**AIM OF THE TASK**
From the listing below, pull out every line where the string "calling" appears.

--- DATA FOR THIS EXERCISE ---

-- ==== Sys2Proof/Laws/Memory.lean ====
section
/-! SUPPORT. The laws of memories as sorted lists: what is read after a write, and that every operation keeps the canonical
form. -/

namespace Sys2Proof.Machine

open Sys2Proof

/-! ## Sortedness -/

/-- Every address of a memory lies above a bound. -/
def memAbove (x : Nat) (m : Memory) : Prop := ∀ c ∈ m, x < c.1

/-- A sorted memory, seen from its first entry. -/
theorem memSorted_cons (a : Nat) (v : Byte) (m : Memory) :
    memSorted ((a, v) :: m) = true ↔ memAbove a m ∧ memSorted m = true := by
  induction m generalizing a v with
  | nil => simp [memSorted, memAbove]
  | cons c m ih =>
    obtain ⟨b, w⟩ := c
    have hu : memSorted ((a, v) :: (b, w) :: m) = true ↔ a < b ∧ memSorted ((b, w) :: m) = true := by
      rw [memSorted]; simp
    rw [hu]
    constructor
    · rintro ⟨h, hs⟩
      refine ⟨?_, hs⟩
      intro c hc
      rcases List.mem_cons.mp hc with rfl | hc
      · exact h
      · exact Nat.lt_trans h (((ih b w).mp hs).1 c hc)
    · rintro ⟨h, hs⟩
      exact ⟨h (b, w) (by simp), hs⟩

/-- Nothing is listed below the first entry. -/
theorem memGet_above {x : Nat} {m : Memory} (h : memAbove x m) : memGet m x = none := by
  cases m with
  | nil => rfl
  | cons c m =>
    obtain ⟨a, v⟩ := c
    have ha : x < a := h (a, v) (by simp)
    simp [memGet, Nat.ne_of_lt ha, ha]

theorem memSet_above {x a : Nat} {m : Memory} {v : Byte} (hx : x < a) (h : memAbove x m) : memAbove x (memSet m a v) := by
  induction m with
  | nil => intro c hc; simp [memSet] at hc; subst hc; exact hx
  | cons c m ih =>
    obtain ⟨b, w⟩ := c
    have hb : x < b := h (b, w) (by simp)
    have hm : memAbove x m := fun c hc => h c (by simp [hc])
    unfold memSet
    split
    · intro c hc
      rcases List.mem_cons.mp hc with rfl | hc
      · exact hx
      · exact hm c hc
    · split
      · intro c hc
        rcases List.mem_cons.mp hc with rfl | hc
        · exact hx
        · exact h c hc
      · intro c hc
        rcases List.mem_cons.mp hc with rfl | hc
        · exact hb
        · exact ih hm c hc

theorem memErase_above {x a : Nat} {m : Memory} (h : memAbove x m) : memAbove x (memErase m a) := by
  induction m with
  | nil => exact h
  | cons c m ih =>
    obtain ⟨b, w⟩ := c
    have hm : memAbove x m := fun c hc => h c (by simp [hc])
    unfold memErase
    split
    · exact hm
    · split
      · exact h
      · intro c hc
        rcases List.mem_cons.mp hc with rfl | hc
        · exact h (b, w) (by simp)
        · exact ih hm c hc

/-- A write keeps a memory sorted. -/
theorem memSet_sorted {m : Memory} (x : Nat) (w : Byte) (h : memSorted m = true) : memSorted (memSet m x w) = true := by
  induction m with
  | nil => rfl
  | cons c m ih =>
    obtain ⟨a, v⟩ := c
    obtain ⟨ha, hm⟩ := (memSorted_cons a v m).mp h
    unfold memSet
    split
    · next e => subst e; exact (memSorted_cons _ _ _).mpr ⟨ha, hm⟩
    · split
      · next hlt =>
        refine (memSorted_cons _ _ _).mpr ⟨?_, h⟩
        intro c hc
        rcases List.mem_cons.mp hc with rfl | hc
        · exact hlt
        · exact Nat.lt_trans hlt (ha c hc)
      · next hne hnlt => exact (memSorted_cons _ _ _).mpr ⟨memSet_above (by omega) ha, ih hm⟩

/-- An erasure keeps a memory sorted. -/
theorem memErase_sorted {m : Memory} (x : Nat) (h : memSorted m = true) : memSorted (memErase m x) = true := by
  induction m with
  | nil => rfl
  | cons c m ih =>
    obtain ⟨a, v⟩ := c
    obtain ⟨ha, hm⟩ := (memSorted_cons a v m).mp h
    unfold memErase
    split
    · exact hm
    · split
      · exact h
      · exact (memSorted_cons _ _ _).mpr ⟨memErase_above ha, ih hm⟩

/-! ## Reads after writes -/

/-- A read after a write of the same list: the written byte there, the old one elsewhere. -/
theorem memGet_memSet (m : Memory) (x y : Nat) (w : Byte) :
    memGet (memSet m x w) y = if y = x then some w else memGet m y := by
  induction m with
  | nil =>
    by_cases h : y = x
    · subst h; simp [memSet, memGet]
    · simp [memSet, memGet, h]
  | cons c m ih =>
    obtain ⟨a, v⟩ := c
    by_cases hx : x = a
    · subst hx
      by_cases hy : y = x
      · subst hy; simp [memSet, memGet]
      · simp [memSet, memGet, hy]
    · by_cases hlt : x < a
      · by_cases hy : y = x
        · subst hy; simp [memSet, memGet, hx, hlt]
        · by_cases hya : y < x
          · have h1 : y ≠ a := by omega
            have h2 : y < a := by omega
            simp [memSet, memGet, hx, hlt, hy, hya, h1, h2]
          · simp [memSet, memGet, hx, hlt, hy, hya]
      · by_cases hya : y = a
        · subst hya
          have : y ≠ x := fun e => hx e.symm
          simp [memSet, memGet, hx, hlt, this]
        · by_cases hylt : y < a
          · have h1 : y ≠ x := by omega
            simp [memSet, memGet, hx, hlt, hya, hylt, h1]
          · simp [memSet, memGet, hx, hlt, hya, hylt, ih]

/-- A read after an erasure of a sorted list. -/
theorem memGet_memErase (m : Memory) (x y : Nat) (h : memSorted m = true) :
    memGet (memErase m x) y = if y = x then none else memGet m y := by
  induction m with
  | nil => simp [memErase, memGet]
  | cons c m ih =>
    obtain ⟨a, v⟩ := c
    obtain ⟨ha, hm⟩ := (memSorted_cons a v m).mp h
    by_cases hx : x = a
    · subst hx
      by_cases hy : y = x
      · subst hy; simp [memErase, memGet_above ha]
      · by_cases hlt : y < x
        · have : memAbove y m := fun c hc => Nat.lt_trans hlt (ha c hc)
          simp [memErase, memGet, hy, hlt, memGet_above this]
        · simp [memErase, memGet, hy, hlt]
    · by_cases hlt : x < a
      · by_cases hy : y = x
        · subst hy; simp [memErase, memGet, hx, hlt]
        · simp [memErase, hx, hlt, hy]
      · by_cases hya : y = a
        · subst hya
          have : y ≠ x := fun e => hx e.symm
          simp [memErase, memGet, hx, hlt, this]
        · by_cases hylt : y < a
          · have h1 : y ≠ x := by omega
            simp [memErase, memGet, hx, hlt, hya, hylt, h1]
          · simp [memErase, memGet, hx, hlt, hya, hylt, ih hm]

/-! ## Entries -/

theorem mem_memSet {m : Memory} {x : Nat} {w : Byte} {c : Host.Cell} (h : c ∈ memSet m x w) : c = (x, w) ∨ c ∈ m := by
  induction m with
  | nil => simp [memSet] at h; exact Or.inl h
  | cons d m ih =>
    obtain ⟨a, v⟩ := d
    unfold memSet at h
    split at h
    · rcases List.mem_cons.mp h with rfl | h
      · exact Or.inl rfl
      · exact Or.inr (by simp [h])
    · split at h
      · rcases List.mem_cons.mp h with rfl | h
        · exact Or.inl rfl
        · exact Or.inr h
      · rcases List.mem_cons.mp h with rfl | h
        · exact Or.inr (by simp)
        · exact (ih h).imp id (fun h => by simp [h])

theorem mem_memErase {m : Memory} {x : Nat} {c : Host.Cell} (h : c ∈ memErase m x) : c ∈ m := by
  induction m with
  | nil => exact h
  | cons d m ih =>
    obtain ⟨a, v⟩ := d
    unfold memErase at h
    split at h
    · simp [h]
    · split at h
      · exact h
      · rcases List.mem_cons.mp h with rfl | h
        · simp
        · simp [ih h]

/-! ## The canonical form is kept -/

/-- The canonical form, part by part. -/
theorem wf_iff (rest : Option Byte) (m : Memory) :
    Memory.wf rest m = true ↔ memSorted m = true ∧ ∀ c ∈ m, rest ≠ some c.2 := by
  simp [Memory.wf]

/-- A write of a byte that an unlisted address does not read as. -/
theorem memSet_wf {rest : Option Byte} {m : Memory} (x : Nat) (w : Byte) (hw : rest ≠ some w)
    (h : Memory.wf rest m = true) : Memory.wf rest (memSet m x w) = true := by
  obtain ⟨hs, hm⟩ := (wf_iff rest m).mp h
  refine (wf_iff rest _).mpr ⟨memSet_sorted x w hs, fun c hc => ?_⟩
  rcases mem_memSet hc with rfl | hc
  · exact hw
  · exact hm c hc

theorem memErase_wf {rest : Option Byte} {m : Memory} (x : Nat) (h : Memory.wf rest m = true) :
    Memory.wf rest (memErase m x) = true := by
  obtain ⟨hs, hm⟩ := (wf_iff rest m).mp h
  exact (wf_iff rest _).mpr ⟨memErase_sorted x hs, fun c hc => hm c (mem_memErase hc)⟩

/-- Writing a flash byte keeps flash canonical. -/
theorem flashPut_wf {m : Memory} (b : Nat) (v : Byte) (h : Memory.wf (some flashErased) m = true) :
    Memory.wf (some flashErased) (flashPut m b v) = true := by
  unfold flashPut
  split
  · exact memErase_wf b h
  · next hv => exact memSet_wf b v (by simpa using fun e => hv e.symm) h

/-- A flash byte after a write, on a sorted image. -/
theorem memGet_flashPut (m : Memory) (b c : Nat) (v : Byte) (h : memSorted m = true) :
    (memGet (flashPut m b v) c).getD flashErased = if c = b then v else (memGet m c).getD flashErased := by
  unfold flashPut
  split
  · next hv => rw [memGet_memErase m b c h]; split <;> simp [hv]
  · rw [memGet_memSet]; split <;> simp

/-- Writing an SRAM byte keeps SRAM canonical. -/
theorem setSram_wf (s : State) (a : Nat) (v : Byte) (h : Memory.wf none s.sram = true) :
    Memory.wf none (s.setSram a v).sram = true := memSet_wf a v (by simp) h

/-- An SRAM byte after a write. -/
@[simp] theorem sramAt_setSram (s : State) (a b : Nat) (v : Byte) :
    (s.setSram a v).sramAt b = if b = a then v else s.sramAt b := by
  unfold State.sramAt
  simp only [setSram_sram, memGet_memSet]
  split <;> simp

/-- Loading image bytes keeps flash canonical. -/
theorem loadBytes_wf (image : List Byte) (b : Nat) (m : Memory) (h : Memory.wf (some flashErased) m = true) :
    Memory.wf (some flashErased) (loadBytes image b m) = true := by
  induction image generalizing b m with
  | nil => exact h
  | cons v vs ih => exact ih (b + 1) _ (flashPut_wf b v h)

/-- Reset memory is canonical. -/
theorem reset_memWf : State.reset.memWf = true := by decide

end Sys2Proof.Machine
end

---
--- DATA FOR THIS EXERCISE ---

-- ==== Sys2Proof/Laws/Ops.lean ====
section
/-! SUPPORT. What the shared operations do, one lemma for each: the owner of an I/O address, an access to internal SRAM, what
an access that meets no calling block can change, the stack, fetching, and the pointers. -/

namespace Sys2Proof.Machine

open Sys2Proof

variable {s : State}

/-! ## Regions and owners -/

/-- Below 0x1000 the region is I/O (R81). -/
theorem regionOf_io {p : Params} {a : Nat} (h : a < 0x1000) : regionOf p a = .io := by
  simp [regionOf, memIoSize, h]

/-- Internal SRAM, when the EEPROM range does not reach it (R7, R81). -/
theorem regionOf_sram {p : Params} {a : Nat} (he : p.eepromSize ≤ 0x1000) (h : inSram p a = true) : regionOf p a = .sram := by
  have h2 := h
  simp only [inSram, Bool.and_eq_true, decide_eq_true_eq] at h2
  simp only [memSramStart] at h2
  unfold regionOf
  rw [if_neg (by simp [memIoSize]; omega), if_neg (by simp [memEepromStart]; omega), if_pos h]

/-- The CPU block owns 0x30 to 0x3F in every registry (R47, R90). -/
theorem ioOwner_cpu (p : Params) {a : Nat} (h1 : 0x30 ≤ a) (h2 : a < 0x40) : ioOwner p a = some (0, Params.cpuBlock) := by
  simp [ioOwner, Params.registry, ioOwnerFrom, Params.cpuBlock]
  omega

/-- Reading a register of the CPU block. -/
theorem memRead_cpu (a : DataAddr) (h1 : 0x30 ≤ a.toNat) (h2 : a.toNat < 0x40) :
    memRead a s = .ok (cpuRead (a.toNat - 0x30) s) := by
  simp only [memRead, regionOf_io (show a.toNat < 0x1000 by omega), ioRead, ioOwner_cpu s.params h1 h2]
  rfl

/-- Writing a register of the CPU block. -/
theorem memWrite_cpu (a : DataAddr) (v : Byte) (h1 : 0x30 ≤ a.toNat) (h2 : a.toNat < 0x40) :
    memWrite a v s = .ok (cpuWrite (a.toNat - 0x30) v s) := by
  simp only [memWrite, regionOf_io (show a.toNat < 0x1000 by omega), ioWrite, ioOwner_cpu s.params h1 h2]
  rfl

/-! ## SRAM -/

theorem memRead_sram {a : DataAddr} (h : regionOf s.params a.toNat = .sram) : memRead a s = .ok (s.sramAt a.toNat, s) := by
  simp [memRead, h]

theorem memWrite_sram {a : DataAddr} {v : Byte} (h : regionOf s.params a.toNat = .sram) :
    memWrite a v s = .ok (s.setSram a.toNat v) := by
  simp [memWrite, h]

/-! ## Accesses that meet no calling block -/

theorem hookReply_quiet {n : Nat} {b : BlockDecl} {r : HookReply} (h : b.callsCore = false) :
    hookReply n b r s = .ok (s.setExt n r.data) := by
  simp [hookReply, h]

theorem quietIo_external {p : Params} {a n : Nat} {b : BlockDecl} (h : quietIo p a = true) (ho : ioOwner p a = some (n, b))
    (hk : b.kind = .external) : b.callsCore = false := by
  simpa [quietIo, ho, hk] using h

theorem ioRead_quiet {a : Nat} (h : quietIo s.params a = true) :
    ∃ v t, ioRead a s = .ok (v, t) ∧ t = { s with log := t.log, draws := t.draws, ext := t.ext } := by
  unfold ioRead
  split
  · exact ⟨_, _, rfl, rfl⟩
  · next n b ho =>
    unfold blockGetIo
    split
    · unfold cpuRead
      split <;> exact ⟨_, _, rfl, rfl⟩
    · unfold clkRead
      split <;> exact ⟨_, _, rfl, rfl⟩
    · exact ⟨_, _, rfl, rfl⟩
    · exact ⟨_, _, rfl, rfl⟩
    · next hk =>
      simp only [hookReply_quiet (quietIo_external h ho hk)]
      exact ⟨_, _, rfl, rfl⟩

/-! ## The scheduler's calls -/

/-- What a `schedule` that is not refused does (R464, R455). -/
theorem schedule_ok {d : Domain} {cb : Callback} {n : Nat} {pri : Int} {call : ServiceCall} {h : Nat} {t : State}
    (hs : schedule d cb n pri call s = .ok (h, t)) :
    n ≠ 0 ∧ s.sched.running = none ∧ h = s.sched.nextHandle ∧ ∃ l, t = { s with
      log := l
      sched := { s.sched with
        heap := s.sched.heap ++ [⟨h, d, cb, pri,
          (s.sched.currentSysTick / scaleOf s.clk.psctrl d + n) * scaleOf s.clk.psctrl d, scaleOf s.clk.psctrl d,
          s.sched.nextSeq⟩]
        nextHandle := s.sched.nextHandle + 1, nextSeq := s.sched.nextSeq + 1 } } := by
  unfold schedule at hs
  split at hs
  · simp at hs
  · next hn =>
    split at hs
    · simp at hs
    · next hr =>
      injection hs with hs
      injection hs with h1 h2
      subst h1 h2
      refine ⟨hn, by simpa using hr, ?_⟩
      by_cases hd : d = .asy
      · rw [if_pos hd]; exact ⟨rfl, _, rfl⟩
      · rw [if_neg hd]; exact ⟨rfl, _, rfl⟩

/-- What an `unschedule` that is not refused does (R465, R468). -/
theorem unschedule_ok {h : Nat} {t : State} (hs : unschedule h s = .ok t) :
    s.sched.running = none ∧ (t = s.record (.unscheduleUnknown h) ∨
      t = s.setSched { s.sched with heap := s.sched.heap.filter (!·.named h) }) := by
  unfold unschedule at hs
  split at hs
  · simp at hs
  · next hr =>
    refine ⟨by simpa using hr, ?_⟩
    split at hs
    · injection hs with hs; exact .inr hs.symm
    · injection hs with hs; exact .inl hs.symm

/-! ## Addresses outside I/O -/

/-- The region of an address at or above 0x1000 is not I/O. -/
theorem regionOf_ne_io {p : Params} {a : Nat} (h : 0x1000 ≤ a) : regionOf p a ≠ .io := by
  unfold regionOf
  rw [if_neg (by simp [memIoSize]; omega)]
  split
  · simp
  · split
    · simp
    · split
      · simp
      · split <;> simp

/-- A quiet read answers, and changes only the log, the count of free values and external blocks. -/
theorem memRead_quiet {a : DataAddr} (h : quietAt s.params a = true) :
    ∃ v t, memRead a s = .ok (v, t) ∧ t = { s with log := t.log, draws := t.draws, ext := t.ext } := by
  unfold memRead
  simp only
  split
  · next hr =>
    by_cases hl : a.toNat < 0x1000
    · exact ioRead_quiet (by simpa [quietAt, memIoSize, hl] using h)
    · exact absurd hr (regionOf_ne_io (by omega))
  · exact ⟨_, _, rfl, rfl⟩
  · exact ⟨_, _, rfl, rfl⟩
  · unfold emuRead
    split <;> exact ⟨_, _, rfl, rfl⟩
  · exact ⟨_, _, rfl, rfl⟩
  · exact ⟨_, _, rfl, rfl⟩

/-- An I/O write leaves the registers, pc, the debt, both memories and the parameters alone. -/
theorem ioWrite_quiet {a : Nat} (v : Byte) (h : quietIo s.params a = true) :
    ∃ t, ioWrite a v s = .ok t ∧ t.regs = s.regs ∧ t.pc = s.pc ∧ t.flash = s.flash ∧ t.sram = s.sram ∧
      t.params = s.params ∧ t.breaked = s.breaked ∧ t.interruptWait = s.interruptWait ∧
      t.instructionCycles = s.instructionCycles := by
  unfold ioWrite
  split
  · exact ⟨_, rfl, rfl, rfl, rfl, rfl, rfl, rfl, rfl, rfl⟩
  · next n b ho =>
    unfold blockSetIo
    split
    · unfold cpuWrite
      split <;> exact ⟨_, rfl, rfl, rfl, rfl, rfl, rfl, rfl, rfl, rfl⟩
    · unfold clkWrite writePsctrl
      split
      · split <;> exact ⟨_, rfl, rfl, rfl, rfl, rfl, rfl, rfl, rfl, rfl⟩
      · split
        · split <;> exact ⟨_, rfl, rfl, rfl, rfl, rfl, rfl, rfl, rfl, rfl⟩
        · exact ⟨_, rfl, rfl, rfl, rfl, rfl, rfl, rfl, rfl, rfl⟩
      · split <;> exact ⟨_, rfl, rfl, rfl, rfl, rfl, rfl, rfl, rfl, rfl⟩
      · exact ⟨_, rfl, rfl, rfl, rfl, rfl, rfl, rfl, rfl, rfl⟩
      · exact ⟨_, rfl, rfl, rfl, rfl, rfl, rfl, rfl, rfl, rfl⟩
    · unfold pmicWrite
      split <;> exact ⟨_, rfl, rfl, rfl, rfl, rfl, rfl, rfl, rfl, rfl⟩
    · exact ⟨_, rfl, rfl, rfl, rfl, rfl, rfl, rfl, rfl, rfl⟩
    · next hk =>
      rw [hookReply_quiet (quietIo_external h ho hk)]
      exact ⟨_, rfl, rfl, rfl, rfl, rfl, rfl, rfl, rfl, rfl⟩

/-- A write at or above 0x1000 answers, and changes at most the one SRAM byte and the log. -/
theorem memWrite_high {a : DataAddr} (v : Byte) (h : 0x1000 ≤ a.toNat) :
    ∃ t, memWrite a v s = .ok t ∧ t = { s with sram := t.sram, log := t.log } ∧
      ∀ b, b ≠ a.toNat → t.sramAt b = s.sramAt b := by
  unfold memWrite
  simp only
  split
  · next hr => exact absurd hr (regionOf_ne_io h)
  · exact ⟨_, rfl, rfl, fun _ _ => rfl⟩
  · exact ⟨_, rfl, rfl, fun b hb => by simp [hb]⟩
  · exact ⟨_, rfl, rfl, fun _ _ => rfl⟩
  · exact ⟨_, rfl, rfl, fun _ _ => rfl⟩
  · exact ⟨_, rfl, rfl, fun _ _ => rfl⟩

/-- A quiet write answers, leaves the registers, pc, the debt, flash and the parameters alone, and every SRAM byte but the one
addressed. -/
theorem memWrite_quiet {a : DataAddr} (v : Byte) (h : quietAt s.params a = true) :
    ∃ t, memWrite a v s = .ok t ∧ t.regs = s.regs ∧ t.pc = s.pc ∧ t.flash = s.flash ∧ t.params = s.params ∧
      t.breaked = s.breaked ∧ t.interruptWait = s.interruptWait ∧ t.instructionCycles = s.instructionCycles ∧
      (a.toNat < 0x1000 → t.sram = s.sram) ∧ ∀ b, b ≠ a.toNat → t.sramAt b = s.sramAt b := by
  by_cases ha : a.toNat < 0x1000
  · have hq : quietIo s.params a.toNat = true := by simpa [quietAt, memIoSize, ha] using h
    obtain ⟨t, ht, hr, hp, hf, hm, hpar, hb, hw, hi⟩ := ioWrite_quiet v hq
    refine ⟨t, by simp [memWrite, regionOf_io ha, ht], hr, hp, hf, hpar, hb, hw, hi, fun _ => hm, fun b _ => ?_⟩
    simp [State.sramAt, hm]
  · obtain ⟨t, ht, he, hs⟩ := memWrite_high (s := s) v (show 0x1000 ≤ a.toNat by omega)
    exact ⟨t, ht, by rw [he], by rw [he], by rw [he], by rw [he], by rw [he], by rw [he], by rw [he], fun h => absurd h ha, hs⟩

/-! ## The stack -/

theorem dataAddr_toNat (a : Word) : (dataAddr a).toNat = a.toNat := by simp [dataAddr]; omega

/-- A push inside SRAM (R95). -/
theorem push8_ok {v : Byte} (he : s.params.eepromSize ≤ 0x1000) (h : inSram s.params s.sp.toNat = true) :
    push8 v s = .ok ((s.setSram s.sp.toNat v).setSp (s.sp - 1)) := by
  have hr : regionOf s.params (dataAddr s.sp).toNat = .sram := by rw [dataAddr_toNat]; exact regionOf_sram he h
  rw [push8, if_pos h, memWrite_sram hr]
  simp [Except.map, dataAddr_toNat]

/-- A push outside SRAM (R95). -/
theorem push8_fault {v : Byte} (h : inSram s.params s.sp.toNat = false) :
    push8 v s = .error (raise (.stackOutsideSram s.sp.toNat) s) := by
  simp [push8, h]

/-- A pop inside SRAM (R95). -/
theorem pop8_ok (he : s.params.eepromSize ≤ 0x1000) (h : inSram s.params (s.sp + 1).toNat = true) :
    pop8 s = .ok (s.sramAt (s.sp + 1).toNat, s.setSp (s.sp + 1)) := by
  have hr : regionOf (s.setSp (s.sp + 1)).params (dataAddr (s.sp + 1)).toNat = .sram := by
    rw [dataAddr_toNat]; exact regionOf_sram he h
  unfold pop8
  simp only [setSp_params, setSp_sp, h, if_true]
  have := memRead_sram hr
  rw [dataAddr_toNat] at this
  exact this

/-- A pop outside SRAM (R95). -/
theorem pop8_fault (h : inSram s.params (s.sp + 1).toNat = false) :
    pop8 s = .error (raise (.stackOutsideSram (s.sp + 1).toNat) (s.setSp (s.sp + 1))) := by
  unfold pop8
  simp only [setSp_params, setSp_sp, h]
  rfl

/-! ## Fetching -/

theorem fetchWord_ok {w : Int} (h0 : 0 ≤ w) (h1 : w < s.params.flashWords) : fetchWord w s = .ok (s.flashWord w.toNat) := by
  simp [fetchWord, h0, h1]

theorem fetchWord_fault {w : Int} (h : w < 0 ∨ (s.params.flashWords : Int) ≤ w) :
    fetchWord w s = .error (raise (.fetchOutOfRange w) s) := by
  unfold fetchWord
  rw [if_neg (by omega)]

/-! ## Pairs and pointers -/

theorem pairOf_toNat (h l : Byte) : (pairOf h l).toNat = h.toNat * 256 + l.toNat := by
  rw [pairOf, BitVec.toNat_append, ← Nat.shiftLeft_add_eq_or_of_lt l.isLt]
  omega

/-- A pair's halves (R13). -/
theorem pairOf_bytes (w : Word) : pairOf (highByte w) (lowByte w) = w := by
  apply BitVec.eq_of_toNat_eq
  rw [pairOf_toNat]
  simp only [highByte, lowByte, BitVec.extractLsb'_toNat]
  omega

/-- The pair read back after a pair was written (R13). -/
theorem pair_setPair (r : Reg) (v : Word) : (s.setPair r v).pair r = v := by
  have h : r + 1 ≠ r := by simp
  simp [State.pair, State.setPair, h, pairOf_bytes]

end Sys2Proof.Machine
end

---

**EXPECTED ANSWER**
an access that meets no calling block can change, the stack, fetching, and the pointers. -/
/-! ## Accesses that meet no calling block -/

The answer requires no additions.